> EXERCISE: Each line of the listing below, from the very first to the one that contains "(x.modWindow w f).window v", is to be retyped exactly as it stands.

RECORDS SUPPLIED section start

-- ==== Sys2Proof/Laws/Tile.lean ====
section
/-!
SUPPORT. What the issue of one tile instruction does, said once for the slots that neither branch, nor
store, nor touch a lane.
-/

namespace Sys2Proof.Machine

/-- Changing a tile changes that tile alone. -/
theorem onlyTile_modTile (s : State) (t : Nat) (f : Tile → Tile) : s.onlyTile (s.modTile t f) t :=
  ⟨rfl, fun k hk => by rw [tile_modTile, if_neg (Ne.symm hk)]⟩

theorem Tile.window_modWindow (x : Tile) (w : Nat) (f : Window → Window) (v : Nat) :
    (x.modWindow w f).window v = if w = v then f (x.window w) else x.window v :=
  tget_tmod ({} : Window) x.win w v f

@[simp] theorem Tile.window_modWindow_self (x : Tile) (w : Nat) (f : Window → Window) :
    (x.modWindow w f).window w = f (x.window w) := by simp [Tile.window_modWindow]

@[simp] theorem Tile.cwp_modWindow (x : Tile) (w : Nat) (f : Window → Window) : (x.modWindow w f).cwp = x.cwp := rfl
@[simp] theorem Tile.cwp_setReg (x : Tile) (w r : Nat) (v : Word) : (x.setReg w r v).cwp = x.cwp := rfl

/-- Reading a register after writing one. -/
theorem Tile.reg_setReg (x : Tile) (w r : Nat) (v : Word) (w' r' : Nat) :
    (x.setReg w r v).reg w' r' = if w = w' ∧ r = r' then v else x.reg w' r' := by
  unfold Tile.setReg Tile.reg
  rw [Tile.window_modWindow]
  by_cases h : w = w'
  · subst h; simp [tget_tset]
  · simp [h]

/-- Writing a register changes neither accumulator nor LNK. -/
theorem Tile.window_setReg (x : Tile) (w r : Nat) (v : Word) (w' : Nat) :
    (x.setReg w r v).window w' = { x.window w' with d := ((x.setReg w r v).window w').d } := by
  unfold Tile.setReg
  rw [Tile.window_modWindow]
  split
  · next h => subst h; rfl
  · rfl

theorem Tile.setRegs_cons (x : Tile) (p : Nat × Word) (l : List (Nat × Word)) :
    x.setRegs (p :: l) = (x.setReg x.cwp.toNat p.1 p.2).setRegs l := rfl

/-- Registers after a list of writes. -/
theorem Tile.reg_setRegs (x : Tile) (l : List (Nat × Word)) (w r : Nat) :
    (x.setRegs l).reg w r = x.regAfter l w r := by
  induction l generalizing x with
  | nil => simp [Tile.setRegs, Tile.regAfter]
  | cons p l ih =>
    rw [Tile.setRegs_cons, ih]
    simp only [Tile.regAfter, Tile.cwp_setReg, Tile.reg_setReg, List.foldl_cons]
    by_cases h : w = x.cwp.toNat
    · subst h; simp
    · simp [h, Ne.symm h]

/-- A list of register writes changes the registers and nothing else. -/
theorem Tile.setRegs_rest (x : Tile) (l : List (Nat × Word)) :
    x.setRegs l = { x with win := (x.setRegs l).win } ∧
      ∀ w, (x.setRegs l).window w = { x.window w with d := ((x.setRegs l).window w).d } := by
  induction l generalizing x with
  | nil => exact ⟨rfl, fun _ => rfl⟩
  | cons p l ih =>
    rw [Tile.setRegs_cons]
    obtain ⟨h1, h2⟩ := ih (x.setReg x.cwp.toNat p.1 p.2)
    refine ⟨by rw [h1]; rfl, fun w => ?_⟩
    rw [h2 w, Tile.window_setReg]

/-- The windows that `landWrites` leaves. -/
theorem landWrites_win (x : Tile) (m : MacOut) (a b : AluSlotOut) (o : MemOut) (rx : List (Nat × Word)) (w : Nat) :
    (landWrites x m a b o rx).window w =
      ((x.setRegs (regList m.reg ++ regList a.reg ++ regList b.reg ++ o.regs ++ rx)).modWindow x.cwp.toNat
        (fun w => { w with accRe := m.re.getD w.accRe, accIm := m.im.getD w.accIm })).window w := rfl

/-- What `landWrites` gives: the registers, the accumulators, and the rest of the tile. -/
theorem landWrites_regs (x : Tile) (m : MacOut) (a b : AluSlotOut) (o : MemOut) (rx : List (Nat × Word)) (w r : Nat) :
    (landWrites x m a b o rx).reg w r =
      x.regAfter (regList m.reg ++ regList a.reg ++ regList b.reg ++ o.regs ++ rx) w r := by
  rw [← Tile.reg_setRegs]
  unfold Tile.reg
  rw [landWrites_win, Tile.window_modWindow]
  split
  · next h => subst h; rfl
  · rfl

theorem landWrites_window (x : Tile) (m : MacOut) (a b : AluSlotOut) (o : MemOut) (rx : List (Nat × Word)) (w : Nat) :
    (landWrites x m a b o rx).window w =
      { x.window w with
        d := ((landWrites x m a b o rx).window w).d
        accRe := if w = x.cwp.toNat then m.re.getD (x.window x.cwp.toNat).accRe else (x.window w).accRe
        accIm := if w = x.cwp.toNat then m.im.getD (x.window x.cwp.toNat).accIm else (x.window w).accIm } := by
  rw [landWrites_win, Tile.window_modWindow]
  have h2 := (x.setRegs_rest (regList m.reg ++ regList a.reg ++ regList b.reg ++ o.regs ++ rx)).2
  split
  · next h => subst h; rw [h2]; simp
  · next h => rw [h2]; simp [Ne.symm h]

theorem landWrites_rest (x : Tile) (m : MacOut) (a b : AluSlotOut) (o : MemOut) (rx : List (Nat × Word))
    (hl : o.loads = []) :
    let y := landWrites x m a b o rx
    y = { x with win := y.win, status := statusAfter x.status m a b
                 agu0 := o.agu0.getD x.agu0, agu1 := o.agu1.getD x.agu1
                 eccn := y.eccn, eccSat := y.eccSat, busyBank := y.busyBank, refused := y.refused
                 rxHeld := none, trapping := none } := by
  have h1 := (x.setRegs_rest (regList m.reg ++ regList a.reg ++ regList b.reg ++ o.regs ++ rx)).1
  simp only [landWrites, hl, if_pos]
  rw [h1]
  rfl

/-- A ready tile with a legal word that touches no lane, moves no frame and is no STM or LDM executes it. -/
theorem issue_ready {s : State} {t : Nat} {word : BitVec 96} {w : TileWord} (h : s.ready t)
    (hw : decodeWord word = some w) (hf : forbidden (s.tile t) w = false)
    (hl : laneUnrouted (s.tile t) w.flow = false) (hr : rxEmpty (s.tile t) w.flow = none)
    (hx : s.txFull t w.flow = false) (hm : isMult w.mem = false) (hc : frameCheck (s.tile t) w.flow = none)
    (hn : needsTrap (s.tile t) w.flow = false) : s.issue t word = s.execute t w false 0 := by
  obtain ⟨h1, h2, h3, h4, h5, h6⟩ := h
  have hd : waitsForData (s.tile t) w = false := by
    unfold waitsForData Tile.awaits
    rw [h6]
    cases w.flow <;> simp
  unfold State.issue
  simp only [h1, h2, h3, h4, h5, hw, hf, hd, hl, hr, hx, hc, hn]
  cases hmm : w.mem <;> simp [hmm, isMult] at hm ⊢

/-- Execution of a word whose memory slot stores nothing and whose flow slot is empty or an ALU2. -/
theorem execute_plain {s : State} {t : Nat} {w : TileWord} {o : MemOut} (ho : s.memSlot t w.mem = .ok o)
    (hs : o.store = none)
    (hfl : w.flow = .nop ∨ (∃ op s d a b, w.flow = .alu2Reg op s d a b) ∨ ∃ op s d a n, w.flow = .alu2Imm op s d a n) :
    ∃ cyc, s.execute t w false 0 = s.modTile t (fun _ =>
      { (landWrites (s.tile t) (macSlot w.mac (s.tile t).rd ((s.tile t).window (s.tile t).cwp.toNat).accRe
          ((s.tile t).window (s.tile t).cwp.toNat).accIm) (aluSlot w.alu (s.tile t).rd (s.tile t).status)
          (alu2Out w (s.tile t)) o []).advance with cyc := cyc }) := by
  refine ⟨(s.tile t).cyc + BitVec.ofNat 32 (1 + bankStall (s.tile t) o.banks + (if o.half.isSome then 1 else 0) + 0), ?_⟩
  unfold State.execute
  rcases hfl with h | ⟨op, _, d, a, b, h⟩ | ⟨op, _, d, a, n, h⟩ <;>
    simp only [ho, hs, h, flowSlot, rxWrite, State.moveTokens, State.follow]

/-- A tile moved past its instruction stands as its landed writes left it. -/
theorem advance_rest (x y : Tile) (cyc : BitVec 32) (st : TileStatus) (g0 g1 : Agu)
    (hy : y = { x with win := y.win, status := st, agu0 := g0, agu1 := g1, eccn := y.eccn, eccSat := y.eccSat
                       busyBank := y.busyBank, refused := y.refused, rxHeld := none, trapping := none }) :
    { y.advance with cyc := cyc } =
      { x with win := y.win, pc := y.advance.pc, rep := y.advance.rep, status := st, agu0 := g0, agu1 := g1
               cyc := cyc, busyBank := y.busyBank, refused := y.refused, eccn := y.eccn, eccSat := y.eccSat
               rxHeld := none, trapping := none } := by
  rw [Tile.mk.injEq] at hy
  unfold Tile.advance
  simp only [Tile.mk.injEq]
  simp [hy]

/-- The completion of a word whose memory slot stores nothing and fetches nothing from cluster memory, and whose
flow slot is empty or an ALU2. -/
theorem completes_word {s : State} {t : Fin 1024} {c : Instr} {word : BitVec 96} {w : TileWord} {o : MemOut}
    (hc : exec c s = .next (s.issue t word)) (h : s.ready t) (hw : decodeWord word = some w)
    (hf : forbidden (s.tile t) w = false) (hm : isMult w.mem = false) (ho : s.memSlot t w.mem = .ok o)
    (hs : o.store = none) (hl : o.loads = [])
    (hfl : w.flow = .nop ∨ (∃ op s d a b, w.flow = .alu2Reg op s d a b) ∨ ∃ op s d a n, w.flow = .alu2Imm op s d a n) :
    let x := s.tile t
    let m := macSlot w.mac x.rd (x.window x.cwp.toNat).accRe (x.window x.cwp.toNat).accIm
    let a := aluSlot w.alu x.rd x.status
    s.completes t c (regList m.reg ++ regList a.reg ++ regList (alu2Out w x).reg ++ o.regs)
      (m.re.getD (x.window x.cwp.toNat).accRe) (m.im.getD (x.window x.cwp.toNat).accIm)
      (statusAfter x.status m a (alu2Out w x)) (o.agu0.getD x.agu0) (o.agu1.getD x.agu1) := by
  intro x m a
  have hi : s.issue t word = s.execute t w false 0 := by
    refine issue_ready h hw hf ?_ ?_ ?_ hm ?_ ?_ <;>
      rcases hfl with e | ⟨op, _, d, a, b, e⟩ | ⟨op, _, d, a, n, e⟩ <;> simp only [e] <;> rfl
  obtain ⟨cyc, he⟩ := execute_plain (s := s) (t := t) ho hs hfl
  have rest := landWrites_rest x m a (alu2Out w x) o [] hl
  refine ⟨_, hc, ?_⟩
  rw [hi, he]
  refine ⟨onlyTile_modTile _ _ _, ?_, ?_, ?_, ?_, ?_⟩
  · intro w' r
    rw [tile_modTile_self]
    refine Eq.trans (show _ = (landWrites x m a (alu2Out w x) o []).reg w' r from rfl) ?_
    rw [landWrites_regs]
    simp [x]
  · intro w'
    rw [tile_modTile_self]
    exact landWrites_window x m a (alu2Out w x) o [] w'
  · rw [tile_modTile_self]
    show (repAdvance (landWrites x m a (alu2Out w x) o []).pc (landWrites x m a (alu2Out w x) o []).frames
      (landWrites x m a (alu2Out w x) o []).rep).1 = _
    rw [rest]
  · rw [tile_modTile_self]
    show (repAdvance (landWrites x m a (alu2Out w x) o []).pc (landWrites x m a (alu2Out w x) o []).frames
      (landWrites x m a (alu2Out w x) o []).rep).2 = _
    rw [rest]
  · rw [tile_modTile_self]
    exact advance_rest x _ cyc _ _ _ rest

/-- The completion of a word that runs on the MAC unit, an ALU and ALU2 alone. -/
theorem completes_plain {s : State} {t : Fin 1024} {c : Instr} {word : BitVec 96} {w : TileWord}
    (hc : exec c s = .next (s.issue t word)) (h : s.ready t) (hw : decodeWord word = some w)
    (hf : forbidden (s.tile t) w = false) (hm : w.mem = .nop)
    (hfl : w.flow = .nop ∨ (∃ op s d a b, w.flow = .alu2Reg op s d a b) ∨ ∃ op s d a n, w.flow = .alu2Imm op s d a n) :
    let x := s.tile t
    let m := macSlot w.mac x.rd (x.window x.cwp.toNat).accRe (x.window x.cwp.toNat).accIm
    let a := aluSlot w.alu x.rd x.status
    s.completes t c (regList m.reg ++ regList a.reg ++ regList (alu2Out w x).reg)
      (m.re.getD (x.window x.cwp.toNat).accRe) (m.im.getD (x.window x.cwp.toNat).accIm)
      (statusAfter x.status m a (alu2Out w x)) x.agu0 x.agu1 := by
  have := completes_word (o := {}) hc h hw hf (by rw [hm]; rfl) (by rw [hm]; rfl) rfl rfl hfl
  simpa using this

end Sys2Proof.Machine
end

RECORDS SUPPLIED section end

> YOUR RESPONSE:
-- ==== Sys2Proof/Laws/Tile.lean ====
section
/-!
SUPPORT. What the issue of one tile instruction does, said once for the slots that neither branch, nor
store, nor touch a lane.
-/

namespace Sys2Proof.Machine

/-- Changing a tile changes that tile alone. -/
theorem onlyTile_modTile (s : State) (t : Nat) (f : Tile → Tile) : s.onlyTile (s.modTile t f) t :=
  ⟨rfl, fun k hk => by rw [tile_modTile, if_neg (Ne.symm hk)]⟩

theorem Tile.window_modWindow (x : Tile) (w : Nat) (f : Window → Window) (v : Nat) :
    (x.modWindow w f).window v = if w = v then f (x.window w) else x.window v :=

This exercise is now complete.